##### ENTRIES PROVIDED #####

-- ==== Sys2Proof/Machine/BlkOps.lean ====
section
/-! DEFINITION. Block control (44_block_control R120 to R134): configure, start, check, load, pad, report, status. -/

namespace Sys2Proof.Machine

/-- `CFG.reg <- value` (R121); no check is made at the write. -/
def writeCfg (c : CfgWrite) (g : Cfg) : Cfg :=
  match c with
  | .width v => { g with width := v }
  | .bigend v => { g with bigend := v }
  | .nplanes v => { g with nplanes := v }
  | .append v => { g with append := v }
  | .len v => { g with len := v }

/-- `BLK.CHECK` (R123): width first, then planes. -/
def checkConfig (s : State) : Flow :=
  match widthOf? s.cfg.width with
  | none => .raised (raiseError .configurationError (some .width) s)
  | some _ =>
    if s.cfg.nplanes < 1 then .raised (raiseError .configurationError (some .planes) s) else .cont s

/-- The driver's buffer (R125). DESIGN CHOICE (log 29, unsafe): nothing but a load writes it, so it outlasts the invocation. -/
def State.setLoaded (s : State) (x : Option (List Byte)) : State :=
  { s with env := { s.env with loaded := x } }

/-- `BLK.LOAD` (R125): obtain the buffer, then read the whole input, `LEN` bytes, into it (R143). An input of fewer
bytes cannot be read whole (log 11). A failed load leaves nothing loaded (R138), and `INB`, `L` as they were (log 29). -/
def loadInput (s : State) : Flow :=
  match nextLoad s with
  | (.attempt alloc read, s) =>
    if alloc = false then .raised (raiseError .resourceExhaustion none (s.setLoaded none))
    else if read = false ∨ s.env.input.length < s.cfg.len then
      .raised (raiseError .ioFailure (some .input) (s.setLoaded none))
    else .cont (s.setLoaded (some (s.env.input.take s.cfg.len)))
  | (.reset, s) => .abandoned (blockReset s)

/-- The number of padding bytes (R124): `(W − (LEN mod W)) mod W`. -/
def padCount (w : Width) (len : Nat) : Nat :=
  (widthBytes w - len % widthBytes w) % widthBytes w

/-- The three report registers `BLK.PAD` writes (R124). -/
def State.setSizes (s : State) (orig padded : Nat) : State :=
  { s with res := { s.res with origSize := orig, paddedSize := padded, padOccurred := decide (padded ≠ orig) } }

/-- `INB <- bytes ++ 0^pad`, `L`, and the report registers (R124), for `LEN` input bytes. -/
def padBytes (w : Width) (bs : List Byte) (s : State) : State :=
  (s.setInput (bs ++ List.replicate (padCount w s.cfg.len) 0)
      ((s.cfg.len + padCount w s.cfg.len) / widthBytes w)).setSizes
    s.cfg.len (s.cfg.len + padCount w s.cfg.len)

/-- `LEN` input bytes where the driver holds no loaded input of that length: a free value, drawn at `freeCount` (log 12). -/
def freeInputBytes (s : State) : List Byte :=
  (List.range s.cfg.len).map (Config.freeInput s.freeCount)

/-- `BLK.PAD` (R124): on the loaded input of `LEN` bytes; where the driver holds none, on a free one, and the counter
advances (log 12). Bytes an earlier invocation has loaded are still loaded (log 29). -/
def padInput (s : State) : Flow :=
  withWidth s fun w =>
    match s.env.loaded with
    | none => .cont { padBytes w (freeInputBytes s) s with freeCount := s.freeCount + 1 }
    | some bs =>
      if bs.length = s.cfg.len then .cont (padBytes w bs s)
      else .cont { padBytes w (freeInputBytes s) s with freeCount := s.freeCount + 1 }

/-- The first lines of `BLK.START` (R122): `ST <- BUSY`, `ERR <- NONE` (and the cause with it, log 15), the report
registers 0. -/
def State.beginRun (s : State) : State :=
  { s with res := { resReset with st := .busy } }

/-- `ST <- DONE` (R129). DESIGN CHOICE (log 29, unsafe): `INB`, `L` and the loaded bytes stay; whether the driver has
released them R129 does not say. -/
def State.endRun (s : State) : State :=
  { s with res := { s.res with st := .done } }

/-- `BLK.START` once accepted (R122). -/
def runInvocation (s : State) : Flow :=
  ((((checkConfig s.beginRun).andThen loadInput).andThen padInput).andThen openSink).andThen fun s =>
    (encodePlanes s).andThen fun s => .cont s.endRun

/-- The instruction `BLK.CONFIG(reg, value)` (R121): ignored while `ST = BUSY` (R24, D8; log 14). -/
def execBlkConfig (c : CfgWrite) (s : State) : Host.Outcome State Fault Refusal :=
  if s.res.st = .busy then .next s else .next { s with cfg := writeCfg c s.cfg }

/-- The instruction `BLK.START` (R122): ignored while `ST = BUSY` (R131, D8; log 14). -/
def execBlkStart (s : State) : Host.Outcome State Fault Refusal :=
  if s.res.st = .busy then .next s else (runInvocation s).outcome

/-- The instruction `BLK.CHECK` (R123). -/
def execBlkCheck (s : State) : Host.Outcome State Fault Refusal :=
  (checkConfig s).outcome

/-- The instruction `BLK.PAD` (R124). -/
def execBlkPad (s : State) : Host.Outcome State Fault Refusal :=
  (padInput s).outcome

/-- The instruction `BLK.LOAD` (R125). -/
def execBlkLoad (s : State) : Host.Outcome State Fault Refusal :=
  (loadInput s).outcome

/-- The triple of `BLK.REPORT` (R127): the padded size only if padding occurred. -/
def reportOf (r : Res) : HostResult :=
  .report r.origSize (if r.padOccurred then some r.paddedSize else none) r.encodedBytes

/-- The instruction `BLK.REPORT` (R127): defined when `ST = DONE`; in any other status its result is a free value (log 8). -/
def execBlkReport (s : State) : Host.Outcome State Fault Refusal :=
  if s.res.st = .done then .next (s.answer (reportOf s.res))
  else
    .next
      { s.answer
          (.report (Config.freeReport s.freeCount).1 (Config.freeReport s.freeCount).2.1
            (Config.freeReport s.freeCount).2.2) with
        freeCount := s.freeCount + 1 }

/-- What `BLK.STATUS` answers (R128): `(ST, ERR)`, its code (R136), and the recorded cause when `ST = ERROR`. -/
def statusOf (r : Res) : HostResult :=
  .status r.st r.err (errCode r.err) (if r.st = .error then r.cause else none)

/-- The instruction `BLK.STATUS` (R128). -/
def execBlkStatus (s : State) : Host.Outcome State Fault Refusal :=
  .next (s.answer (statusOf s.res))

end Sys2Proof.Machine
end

#####

▸ YOUR TASK
Copy out the material word for word and line for line.

▸ FINISHED EXERCISE
-- ==== Sys2Proof/Machine/BlkOps.lean ====
section
/-! DEFINITION. Block control (44_block_control R120 to R134): configure, start, check, load, pad, report, status. -/

namespace Sys2Proof.Machine

/-- `CFG.reg <- value` (R121); no check is made at the write. -/
def writeCfg (c : CfgWrite) (g : Cfg) : Cfg :=
  match c with
  | .width v => { g with width := v }
  | .bigend v => { g with bigend := v }
  | .nplanes v => { g with nplanes := v }
  | .append v => { g with append := v }
  | .len v => { g with len := v }

/-- `BLK.CHECK` (R123): width first, then planes. -/
def checkConfig (s : State) : Flow :=
  match widthOf? s.cfg.width with
  | none => .raised (raiseError .configurationError (some .width) s)
  | some _ =>
    if s.cfg.nplanes < 1 then .raised (raiseError .configurationError (some .planes) s) else .cont s

/-- The driver's buffer (R125). DESIGN CHOICE (log 29, unsafe): nothing but a load writes it, so it outlasts the invocation. -/
def State.setLoaded (s : State) (x : Option (List Byte)) : State :=
  { s with env := { s.env with loaded := x } }

/-- `BLK.LOAD` (R125): obtain the buffer, then read the whole input, `LEN` bytes, into it (R143). An input of fewer
bytes cannot be read whole (log 11). A failed load leaves nothing loaded (R138), and `INB`, `L` as they were (log 29). -/
def loadInput (s : State) : Flow :=
  match nextLoad s with
  | (.attempt alloc read, s) =>
    if alloc = false then .raised (raiseError .resourceExhaustion none (s.setLoaded none))
    else if read = false ∨ s.env.input.length < s.cfg.len then
      .raised (raiseError .ioFailure (some .input) (s.setLoaded none))
    else .cont (s.setLoaded (some (s.env.input.take s.cfg.len)))
  | (.reset, s) => .abandoned (blockReset s)

/-- The number of padding bytes (R124): `(W − (LEN mod W)) mod W`. -/
def padCount (w : Width) (len : Nat) : Nat :=
  (widthBytes w - len % widthBytes w) % widthBytes w

/-- The three report registers `BLK.PAD` writes (R124). -/
def State.setSizes (s : State) (orig padded : Nat) : State :=
  { s with res := { s.res with origSize := orig, paddedSize := padded, padOccurred := decide (padded ≠ orig) } }

/-- `INB <- bytes ++ 0^pad`, `L`, and the report registers (R124), for `LEN` input bytes. -/
def padBytes (w : Width) (bs : List Byte) (s : State) : State :=
  (s.setInput (bs ++ List.replicate (padCount w s.cfg.len) 0)
      ((s.cfg.len + padCount w s.cfg.len) / widthBytes w)).setSizes
    s.cfg.len (s.cfg.len + padCount w s.cfg.len)

/-- `LEN` input bytes where the driver holds no loaded input of that length: a free value, drawn at `freeCount` (log 12). -/
def freeInputBytes (s : State) : List Byte :=
  (List.range s.cfg.len).map (Config.freeInput s.freeCount)

/-- `BLK.PAD` (R124): on the loaded input of `LEN` bytes; where the driver holds none, on a free one, and the counter
advances (log 12). Bytes an earlier invocation has loaded are still loaded (log 29). -/
def padInput (s : State) : Flow :=
  withWidth s fun w =>
    match s.env.loaded with
    | none => .cont { padBytes w (freeInputBytes s) s with freeCount := s.freeCount + 1 }
    | some bs =>
      if bs.length = s.cfg.len then .cont (padBytes w bs s)
      else .cont { padBytes w (freeInputBytes s) s with freeCount := s.freeCount + 1 }

/-- The first lines of `BLK.START` (R122): `ST <- BUSY`, `ERR <- NONE` (and the cause with it, log 15), the report
registers 0. -/
def State.beginRun (s : State) : State :=
  { s with res := { resReset with st := .busy } }

/-- `ST <- DONE` (R129). DESIGN CHOICE (log 29, unsafe): `INB`, `L` and the loaded bytes stay; whether the driver has
released them R129 does not say. -/
def State.endRun (s : State) : State :=
  { s with res := { s.res with st := .done } }

/-- `BLK.START` once accepted (R122). -/
def runInvocation (s : State) : Flow :=
  ((((checkConfig s.beginRun).andThen loadInput).andThen padInput).andThen openSink).andThen fun s =>
    (encodePlanes s).andThen fun s => .cont s.endRun

/-- The instruction `BLK.CONFIG(reg, value)` (R121): ignored while `ST = BUSY` (R24, D8; log 14). -/
def execBlkConfig (c : CfgWrite) (s : State) : Host.Outcome State Fault Refusal :=
  if s.res.st = .busy then .next s else .next { s with cfg := writeCfg c s.cfg }

/-- The instruction `BLK.START` (R122): ignored while `ST = BUSY` (R131, D8; log 14). -/
def execBlkStart (s : State) : Host.Outcome State Fault Refusal :=
  if s.res.st = .busy then .next s else (runInvocation s).outcome

/-- The instruction `BLK.CHECK` (R123). -/
def execBlkCheck (s : State) : Host.Outcome State Fault Refusal :=
  (checkConfig s).outcome

/-- The instruction `BLK.PAD` (R124). -/
def execBlkPad (s : State) : Host.Outcome State Fault Refusal :=
  (padInput s).outcome

/-- The instruction `BLK.LOAD` (R125). -/
def execBlkLoad (s : State) : Host.Outcome State Fault Refusal :=
  (loadInput s).outcome

/-- The triple of `BLK.REPORT` (R127): the padded size only if padding occurred. -/
def reportOf (r : Res) : HostResult :=
  .report r.origSize (if r.padOccurred then some r.paddedSize else none) r.encodedBytes

/-- The instruction `BLK.REPORT` (R127): defined when `ST = DONE`; in any other status its result is a free value (log 8). -/
def execBlkReport (s : State) : Host.Outcome State Fault Refusal :=
  if s.res.st = .done then .next (s.answer (reportOf s.res))
  else
    .next
      { s.answer
          (.report (Config.freeReport s.freeCount).1 (Config.freeReport s.freeCount).2.1
            (Config.freeReport s.freeCount).2.2) with
        freeCount := s.freeCount + 1 }

/-- What `BLK.STATUS` answers (R128): `(ST, ERR)`, its code (R136), and the recorded cause when `ST = ERROR`. -/
def statusOf (r : Res) : HostResult :=
  .status r.st r.err (errCode r.err) (if r.st = .error then r.cause else none)

/-- The instruction `BLK.STATUS` (R128). -/
def execBlkStatus (s : State) : Host.Outcome State Fault Refusal :=
  .next (s.answer (statusOf s.res))

end Sys2Proof.Machine
end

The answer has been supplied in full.